Second and third year just kind of laid the groundwork for, well, the rest of it. As you all know, Harry was busy falling for Cho Chang at this point in time. Well, contrary to popular belief, I was not as oblivious as you thought. Not only was I not oblivious, I was jealous as hell. I hated Cho Chang more than I'd ever hated anyone else. The way I saw it, Harry had just saved my life, so, logically and in perfect fairytale style, we were going to ride off into the sunset on a big white horse to a castle in the sky where we would live happily ever after. Harry was not interested in this plan. Harry was going to ride off with Cho Chang instead. And that was clearly unacceptable.

I started comparing myself to her, as most girls do. And, as most girls do, I came up short. She had long dark hair, flawless skin, a slim and athletic figure, and two years on me. There wasn't really much I could do about any of that. Except, of course, my body. That was completely under my control.

Now, I was pretty naïve in second year. Anorexia was completely unknown to me. So I just tried eating healthier. No one noticed, of course. Even then I was subtle about it. And I started losing weight, little by little.
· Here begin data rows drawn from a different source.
-- ==== Sys2Proof/Machine/Ingest.lean ====
section
/-! DEFINITION. Ethernet ingest (R252, R297, R320 to R323, R408 to R410, R433). -/

namespace Sys2Proof.Machine


/-- A ring. -/
def iring (s : State) (i : Nat) : IngestRing := tget {} s.ingest i

/-- A ring changed. -/
def modIring (s : State) (i : Nat) (f : IngestRing → IngestRing) : State := { s with ingest := tput s.ingest i (f (iring s i)) }


/-! ### Matching (R408, R409) -/

/-- The big-endian 16-bit word at a byte of a frame. -/
def be16 (bs : List Byte) (i : Nat) : Nat := ((bs[i]?).getD 0).toNat * 256 + ((bs[i + 1]?).getD 0).toNat

/-- Whether a frame has a VLAN tag (log 29). -/
def vlanTagged (bs : List Byte) : Bool := be16 bs 12 == 0x8100

/-- The place of the EtherType, after any VLAN tag. -/
def etypeAt (bs : List Byte) : Nat := if vlanTagged bs then 16 else 12

/-- The EtherType. -/
def etype (bs : List Byte) : Nat := be16 bs (etypeAt bs)

/-- The UDP destination port of an unfragmented IPv4 or IPv6 datagram (log 29). -/
def udpPort (bs : List Byte) : Option Nat :=
  let l3 := etypeAt bs + 2
  let b (i : Nat) : Nat := ((bs[l3 + i]?).getD 0).toNat
  if etype bs = 0x0800 ∧ b 9 = 17 ∧ be16 bs (l3 + 6) % 2 ^ 14 = 0 then some (be16 bs (l3 + b 0 % 16 * 4 + 2))
  else if etype bs = 0x86DD ∧ b 6 = 17 then some (be16 bs (l3 + 42))
  else none

/-- Whether a frame matches a rule: every enabled field of a valid rule (R409). -/
def ruleMatches (bs : List Byte) (r : BitVec 64) : Bool :=
  r.getLsbD 63 && (!r.getLsbD 62 || etype bs == (r.extractLsb' 32 16).toNat) &&
    (!r.getLsbD 61 || (vlanTagged bs && be16 bs 14 % 2 ^ 12 == (r.extractLsb' 48 12).toNat)) &&
    (!r.getLsbD 60 || udpPort bs == some (r.extractLsb' 16 16).toNat)

/-- The lowest-numbered rule of a port that a frame matches. -/
def matchRule (p : EthPort) (bs : List Byte) : Option Nat := (List.range 64).find? (fun i => ruleMatches bs (tget 0 p.rules i))

/-- Whether a frame is a pause or PFC frame, which a port ignores: MAC control with the opcode of either (R408). -/
def macControl (bs : List Byte) : Bool := be16 bs 12 == 0x8808 && (be16 bs 14 == 0x0001 || be16 bs 14 == 0x0101)

/-- FRAME_RECEIVE: the last byte of a frame has arrived (R408 to R410; selection: port, whether its FCS is good, its bytes
without the FCS). -/
def execFrameReceive (s : State) : Host.Outcome State Fault Refusal :=
  let p := selAt s 0
  let bs := (s.sel.drop 2).map (BitVec.ofNat 8)
  if !portsUp s ∨ 16 ≤ p then .next s
  else if selAt s 1 ≠ 1 ∨ bs.length + 4 < 64 ∨ 9216 < bs.length + 4 then .next (modEth s p (fun x => { x with fcserr := x.fcserr + 1 }))
  else if macControl bs then .next s
  else
    match matchRule (eth s p) bs with
    | none => .next (modEth s p (fun x => { x with noMatch := x.noMatch + 1 }))
    | some i =>
      .next (modEth s p (fun x => { x with frames := x.frames ++
        [{ bytes := bs, port := p, rule := i, ring := ((tget 0 x.rules i).extractLsb' 0 10).toNat, arrival := portTime s p }] }))

/-! ### Pause (R322, R410) -/


/-- The free space of a ring. -/
def freeSpace (r : IngestRing) : Nat := r.rs - (r.wp.toNat - r.rp.toNat)


/-- A ring starts or ends its pause, and its port sends XOFF or XON with the first or after the last (R322, R410). -/
def pauseCheck (s : State) (i : Nat) : State :=
  let r := iring s i
  let low := decide (freeSpace r < r.high)
  let high := decide (r.high + 65536 ≤ freeSpace r)
  pauseFrames s (modIring s i (fun r => { r with paused := r.enabled && (low || (r.paused && !high)) })) r.port

/-- PAUSE_XOFF_REFRESH: 20 µs after its last XOFF on a priority that it pauses a port repeats it (R410; selection: port). -/
def execPauseXoffRefresh (s : State) : Host.Outcome State Fault Refusal :=
  let p := selAt s 0
  let due (k : Nat) : Bool := pausing s p k && decide ((tget 0 (eth s p).xoff k).toNat + 20000 ≤ (portTime s p).toNat)
  if portsUp s then .next (((List.range 8).filter due).foldl (fun s k => sendXoff s p k) s) else .next s

/-! ### Landing (R321 to R323) -/

/-- Where the records that have landed in a ring end, WP or later. -/
def ringTail (s : State) (i : Nat) : Nat :=
  s.eth.foldl (fun t q => q.2.frames.foldl (fun t f => match f.landed with
    | some (e, _) => if f.ring = i then max t e.toNat else t
    | none => t) t) (iring s i).wp.toNat

/-- RP as it stood at the start of this tick (R323). -/
def rpNow (s : State) (r : IngestRing) : Nat := (if r.rpTick = portTime s r.port then r.rpOld else r.rp).toNat

/-- The cells of a frame's record at an address (R321). -/
def recordCells (a : Nat) (f : Frame) : List Host.Cell :=
  leCells a 16 (f.bytes.length % 2 ^ 16 + f.rule % 64 * 2 ^ 16 + f.port % 16 * 2 ^ 28 + f.arrival.toNat * 2 ^ 64) ++
    (f.bytes ++ List.replicate ((64 - (16 + f.bytes.length) % 64) % 64) 0).zipIdx.map (fun (p : Byte × Nat) => (a + 16 + p.2, p.1))

/-- The cells of a pad record of n bytes: its port and kind; what its other bytes hold is open (log 29). -/
def padCells (s : State) (a n : Nat) (f : Frame) : List Host.Cell :=
  let v := Config.choice s.fresh
  leCells a 8 (v % 2 ^ 16 + v / 2 ^ 16 % 64 * 2 ^ 16 + (1 + f.port % 16 * 16) * 2 ^ 24) ++ leCells (a + 8) (n - 8) (v / 2 ^ 24 % 2 ^ (8 * (n - 8)))

/-- A frame lands whole, or is dropped (R321, R322, R410): the state, and the frame if it has landed. -/
def landFrame (s : State) (f : Frame) : State × Option Frame :=
  let r := iring s f.ring
  let tail := ringTail s f.ring
  let len := (16 + f.bytes.length + 63) / 64 * 64
  let pos := tail % r.rs
  let pad := if r.rs < pos + len then r.rs - pos else 0
  if !r.enabled ∨ r.port ≠ f.port ∨ r.rs < pad + len + (tail - rpNow s r) then
    (modIring s f.ring (fun r => { r with drops := r.drops + 1 }), none)
  else
    let at_ := r.rb + (tail + pad) % r.rs
    let cells := (if pad = 0 then [] else padCells s (r.rb + pos) pad f) ++ recordCells at_ f
    let (s, w) := performWrite { s with fresh := s.fresh + 1 } none none (homeDie r.rb) false cells
    (s, some { f with landed := some (BitVec.ofNat 64 (tail + pad + len), w) })

/-- The first frame of a port that has neither landed nor been dropped: it lands, or is dropped. -/
def landNext (s : State) (p : Nat) : State :=
  let fs := (eth s p).frames
  let before := fs.takeWhile (fun f => f.landed.isSome)
  match fs.drop before.length with
  | [] => s
  | f :: rest =>
    let (s, o) := landFrame s f
    modEth s p (fun x => { x with frames := before ++ o.toList ++ rest })

/-- The lines of the landed bytes leave the L1 of every core with a channel bound to the ring (R252, R297). -/
def dropLines (s : State) (i a n : Nat) : State :=
  { s with cores := s.cores.map (fun q =>
      if q.2.chans.any (fun c => ringBound c.2 && c.2.ring == some i) then
        (q.1, { q.2 with l1 := q.2.l1.filter (fun l => !(decide (a / 64 ≤ l.1) && decide (l.1 * 64 < a + n))) })
      else q) }

/-- The oldest frame's record is served to every observer: WP advances past it, and is written with a release (R321). -/
def advanceWp (s : State) (p : Nat) (f : Frame) (e : BitVec 64) : State :=
  let r := iring s f.ring
  let s := dropLines s f.ring r.rb r.rs
  let s := modIring s f.ring (fun r => { r with wp := e })
  let s := (performWrite s none none (homeDie r.rcb) false (leCells r.rcb 8 e.toNat)).1
  pauseCheck (modEth s p (fun x => { x with frames := x.frames.drop 1 })) f.ring

/-- INGEST_WP_ADVANCE: the next frame of a port lands (0), or WP advances past the oldest landed record (1), in arrival order
(R321, R322; selection: port, which). -/
def execIngestWpAdvance (s : State) : Host.Outcome State Fault Refusal :=
  let p := selAt s 0
  if selAt s 1 = 0 then .next (landNext s p)
  else
    match (eth s p).frames with
    | f :: _ =>
      (match f.landed with
        | some (e, w) =>
          if !(iring s f.ring).enabled then .next (modEth s p (fun x => { x with frames := x.frames.drop 1 }))
          else if w.toNat ≤ (gtime s (homeDie (iring s f.ring).rb)).toNat then .next (advanceWp s p f e)
          else .next s
        | none => .next s)
    | [] => .next s

/-! ### Configuration (R320, R409) -/

/-- Whether a ring's configuration keeps its limits (R320, R321). -/
def ringCfgOk (s : State) (rb rs high rcb part port prio : Nat) : Bool :=
  rs % 65536 == 0 && decide (524288 ≤ rs) && decide (rs ≤ 2 ^ 32) && rb % rs == 0 && high % 65536 == 0 && decide (262144 ≤ high) &&
    decide (2 * high ≤ rs) && rcb % 64 == 0 && decide (part < 8) && decide (port < 16) && decide (prio < 8) &&
    dramOk s rb && dramOk s (rb + rs - 1) && dramOk s rcb

/-- A ring is disabled: a channel bound to it is let go, and its pause ends (R297, R320, R410). -/
def disableRing (s : State) (i : Nat) : State :=
  pauseFrames s (modIring (unbindRing s i) i (fun r => { r with enabled := false, paused := false })) (iring s i).port

/-- RING_CONFIGURE: an enabled ring takes the RP that stands in its control block (R320, R323; selection: ring, enable, RB, RS,
HIGH, RCB, partition, port, priority). -/
def execRingConfigure (s : State) : Host.Outcome State Fault Refusal :=
  let i := selAt s 0
  let r := iring s i
  if mgBusy s then .next (holdRequest s .ringConfigure)
  else if 1024 ≤ i then .next s
  else if selAt s 1 ≠ 1 then .next (disableRing s i)
  else if ringCfgOk s (selAt s 2) (selAt s 3) (selAt s 4) (selAt s 5) (selAt s 6) (selAt s 7) (selAt s 8) then
    let moved := r.rb != selAt s 2 || r.rs != selAt s 3 || r.port != selAt s 7
    let s := if moved then disableRing s i else s
    let s := pauseFrames s (modIring s i (fun r => { r with
      enabled := true, rb := selAt s 2, rs := selAt s 3, high := selAt s 4, rcb := selAt s 5, part := selAt s 6, port := selAt s 7
      prio := selAt s 8 })) (selAt s 7)
    .next (pauseCheck (if moved || !r.enabled || r.rcb != selAt s 5 then ringSee s i (iring s i) else s) i)
  else .next s

/-- Whether a flow rule is accepted: no reserved bit, and no ring of another port (R409). -/
def ruleOk (s : State) (port : Nat) (v : BitVec 64) : Bool :=
  v.extractLsb' 10 3 == 0 &&
    (match tfind s.ingest (v.extractLsb' 0 10).toNat with | some r => r.port == port | none => true)

/-- FLOW_RULE_WRITE (selection: port, rule, value). -/
def execFlowRuleWrite (s : State) : Host.Outcome State Fault Refusal :=
  let p := selAt s 0
  let i := selAt s 1
  let v : BitVec 64 := BitVec.ofNat 64 (selAt s 2)
  if mgBusy s then .next (holdRequest s .flowRuleWrite)
  else if 16 ≤ p ∨ 64 ≤ i ∨ !ruleOk s p v then .next s
  else .next (pauseFrames s (modEth s p (fun x => { x with rules := tput x.rules i v })) p)

end Sys2Proof.Machine
end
That summer was terrible. My mom kept trying to feed me ridiculous foods, and I just had to submit because there was no way I could tell her what was really going on. I mean, what would I say? I have to be perfect so the savior of the wizard world will love me? Ha.

Thank god, we got back to school eventually. It was the year of the Triwizard Tournament. With all of the hullabaloo, nobody noticed that little Ginny Weasley was spending a lot of time alone in her dorm. Truth is, I was exercising like crazy. I would do a thousand crunches a night, push-ups, jumping jacks, squats, and more. I went a little bit overboard, in case you couldn't tell. Somewhere in the midst of that, I got the genius idea to try and make Harry jealous. So, when Neville asked me to the Yule Ball, of course I said yes. How was I to know that Harry himself would ask me in a moment of need? I was so mad.
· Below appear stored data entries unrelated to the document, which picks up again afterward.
/-! ### Streams -/

/-- The oldest pending vector of a read stream is read, all at once or some elements before others, and its entry fills with its
elements once all have been read; the oldest pushed vector of a write stream is written, and its completion time joins PWT (R111, R208,
R230, R231, R235), all of it or some parts before others. A vector that was translated with the handler's privilege is translated anew once its
group has left the handler (R12, R222; that a vector of a stream started in the handler has its privilege there alone is the model's
choice, log 53). -/
def Obligations.StreamVectors : Prop :=
  ∀ (s : State) (c sl u later : Nat), u < 4 → s.sel = [c, sl, u, later] → (core s c).landed = false →
    (∀ n e a, (portOf (group s c sl) false (13 + u)).q.findIdx? isPending = some n →
      entryAt (group s c sl) false (13 + u) n = some e → e.pend = .mem a → a.stat = .ready → a.held = false →
      (a.priv = true → (group s c sl).hmode = true) → compareAccess s c a.part a.elems = .pass → orderOk s c sl a = true → badElem s c a = none →
      unanswered s c a.sent (a.elems.map (·.pa)) = false →
      let some_ (left : Bool) : List Elem := (a.elems.zipIdx.filter (fun x => later.testBit x.2 == left)).map (·.1)
      ∃ (t : State) (e' : QEntry), exec .streamVectorFetch s = .next t ∧
        entryAt (group t c sl) false (13 + u) n = some e' ∧ e'.err = e.err ∧
        e'.pend = (if some_ true = [] then .full else .mem { a with elems := some_ true }) ∧
        e'.val = e.val ||| (readElems s c { a with elems := some_ false } (fun x => BitVec.ofNat 128 x)).2 ∧
        t.mem = s.mem ∧ t.hidden = s.hidden) ∧
    (∀ n e a cz v l, (portOf (group s c sl) false (13 + u)).q.findIdx? isPending = some n →
      entryAt (group s c sl) false (13 + u) n = some e → e.pend = .mem a → a.stat = .ready → a.held = false →
      a.priv = true → (group s c sl).hmode = false →
      let b : Access := { a with priv := false, stat := .walking }
      decideAccess s c (group s c sl).team b true = .fault cz v l →
      exec .streamVectorFetch s = .next (vectorFault (leaseEvent (fillWalks s c b) c a.part cz) c sl (13 + u) n cz v l)) ∧
    (∀ a rest, (tget {} (group s c sl).streams (13 + u)).unwritten = a :: rest → a.stat = .ready → orderOk s c sl a = true →
      unanswered s c a.sent (a.elems.map (·.pa)) = false →
      let r := performStore s c later a
      (r.2.elems = [] →
        exec .streamVectorWrite s = .next (raisePwt (dropAccess r.1 c sl (13 + u) false a.seq) c sl r.2.w)) ∧
      (r.2.elems ≠ [] → exec .streamVectorWrite s = .next (putAccess r.1 c sl (13 + u) false r.2)))


/-! ### Copies -/

/-- Where an element of a copy lands: a physically keyed destination was translated whole at cpgo, and an element of it lands where the
key says, in a page that passed its checks then, whatever the tables say now; a destination without such a key translates and checks
when the element is written (R291, R293). -/
def Claims.WhereElementsLand : Prop :=
  ∀ (s : State) (c : Nat) (q : Chan) (va : Nat),
    (∀ r prop, (q.phys.getD []).find? (fun r => decide (r.2.1 ≤ va) && decide (va < r.2.1 + r.2.2)) = some r →
      tfind q.fixed r.2.1 = some prop → destCheck s c q va = .ok (r.1 + (va - r.2.1)) { prop := prop }) ∧
    (q.phys = none → destCheck s c q va = elemCheck s c (q.own.getD 0) (chanAccess q .copyDst va) true
      { lane := 0, off := 0, len := shapeEs q.rshape, va := va })

/-- One element of a running copy, at the end of a cycle: once its source and destination translate, no earlier channel holds it
and no row of it is leased, the source bytes, read then at their home or read ahead, are written at the destination; an element
written to plain stacked DRAM is counted into the watermark when it is served to every observer, any other at once (R274, R289 to
R292). An element may be read ahead of its turn (R290). CSEQ reaches the number of an operation once its last write has completed
(R251, R289). -/
def Claims.CopyElements : Prop :=
  ∀ (s : State) (c ch : Nat), selAt s 0 = c → selAt s 1 = ch →
    let q := chanOf s c ch
    let es := shapeEs q.rshape
    let src := srcAddr q.rshape q.rsrc q.pos
    let dst := q.rdst + dstOff q.rshape q.pos
    let check (s : State) (k : AccKind) (va : Nat) : ElemOut :=
      elemCheck s c (q.own.getD 0) (chanAccess q k va) true { lane := 0, off := 0, len := es, va := va }
    let runs : Prop := q.st = .landing ∧ q.ring = none ∧ selAt s 2 = 0 ∧ issueOver s c = true ∧ releaseDue s c = false
    let lands : Prop := runs ∧ q.elemW = none ∧ startReady s c q.wait q.minT = true ∧ q.aborting = false ∧
      elemAsks s c q (fun pa => unanswered s c q.sent [pa]) = none
    let source (v : Nat) (s0 : State) : Prop := (tfind q.ahead q.pos = some v ∧ s0 = s) ∨
      (tfind q.ahead q.pos = none ∧ ∃ pa at_, check s .copySrc src = .ok pa at_ ∧ readFails s (homePa s pa).1 es = false ∧
        v = physRead s (some c) (homePa s pa).1 es ∧ s0 = sendOut s (dieOf c) false (homePa s pa).1 es)
    (∀ v s0 pd da, lands → source v s0 → destCheck s0 c q dst = .ok pd da →
      heldByEarlier s0 c q { lane := 0, off := 0, len := es, va := dst, pa := (homePa s0 pd).1 } = false →
      touchesLease s0 (homePa s0 pd).1 es = false →
      let s1 := landWalks s0 c q
      let out := performWrite { s1 with fresh := s1.fresh + 1 } (some c) none (dieOf c) da.prop (leCells (homePa s0 pd).1 es v)
      let s2 := modChan (modCore out.1 c (fun k => { k with closed := true, landed := true })) c ch (fun q =>
        { q with wov := false, wls := false, lastW := tmax q.lastW out.2, elemW := some out.2 })
      exec .copyElementLand s = .next (if regionOf (homePa s0 pd).1 = 0 ∧ da.prop = false then s2 else countElem s2 c ch)) ∧
    (∀ w, runs → q.elemW = some w → elemServed s c w = true → exec .copyElementLand s = .next (countElem s c ch)) ∧
    (∀ k, lands → tfind q.ahead q.pos = none → check s .copySrc src = .absent k →
      exec .copyElementLand s =
        .next (freezeChan (fillWalks s c (chanAccess q .copySrc src)) c ch 1 false k src .copySrc)) ∧
    (∀ j v pa, q.st = .landing → q.ring = none → selAt s 2 = j + 1 → startReady s c q.wait q.minT = true → q.pos + j < shapeN q.rshape →
      readSource s c q (q.pos + j) = .ok v pa → planeDown s pa = false →
      ∃ t : State, exec .copyElementLand s = .next t ∧ tfind (chanOf t c ch).ahead (q.pos + j) = some v ∧ t.mem = s.mem) ∧
    (∀ n w rest, q.aborting = false → q.owed = (n, w) :: rest → w.toNat ≤ (coreTime s c).toNat →
      exec .copyCseqAdvance s = .next (modChan s c ch (fun q => { q with cseq := n, owed := rest })))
Unfortunately, Neville was not a particularly good date. The good news is that I somehow managed to fall in with a Ravenclaw named Michael Corner and the jealousy plan was back in action. At this point in time I had started eating less, but not even on purpose. It was a subconscious thing. But this, coupled with the exercise, was making me lose weight fairly quickly. Third year ended with Cedric Diggory's death.

Here is a fairly good place to stop, because this is where things start getting a lot worse, really fast.


	3. Escape

Sorry, but this is where the narrative really breaks down a little. During my fourth year I started getting pretty bad and I can still remember it pretty vividly, so I'm going to tell it like it happened. It's pretty dark, so if you have anything even remotely similar, don't read on. I say this for your own sake. Now, I'll start the story just before we left for Grimmauld Place.

"Goddamn, you're gorgeous Ginny." His voice hissed in my ear, his hands up my shirt. _Liar, _I thought. But I didn't stop him.

He left after. That's all I was to him. An easy fuck. He was the same for me. A placeholder for The One. Good enough for now.

We went to Grimmauld Place later that day. I couldn't see anyone. I was alone with my family. There was enough going on that they forgot about me. I didn't eat for three days before they noticed. Every time I sat down at the table I could hear the voice in my head telling me the same things

_Stupid_

_Fat_

_Ugly_

_He'll never love you_

_No one will_

_You. Are. Useless._

_You're wasting time_

_You're too weak to succeed_

_Stupidfatfatuglyweakstupidfatfuckingfailurenevergo ingtomakeitwhyareyoustilltryingihateyousomuchandso doeseveryoneelse_

I was breaking down.

I spent my nights exercising. 500, 1,000 crunches squats lunges jumping jacks as many as I could do before I passed out. No one noticed. Finally, I started losing weight. 130 became 120 became 110.

Harry arrived.

I came down to every meal. I Vanished my food. I talked to him. I exercised. Days passed.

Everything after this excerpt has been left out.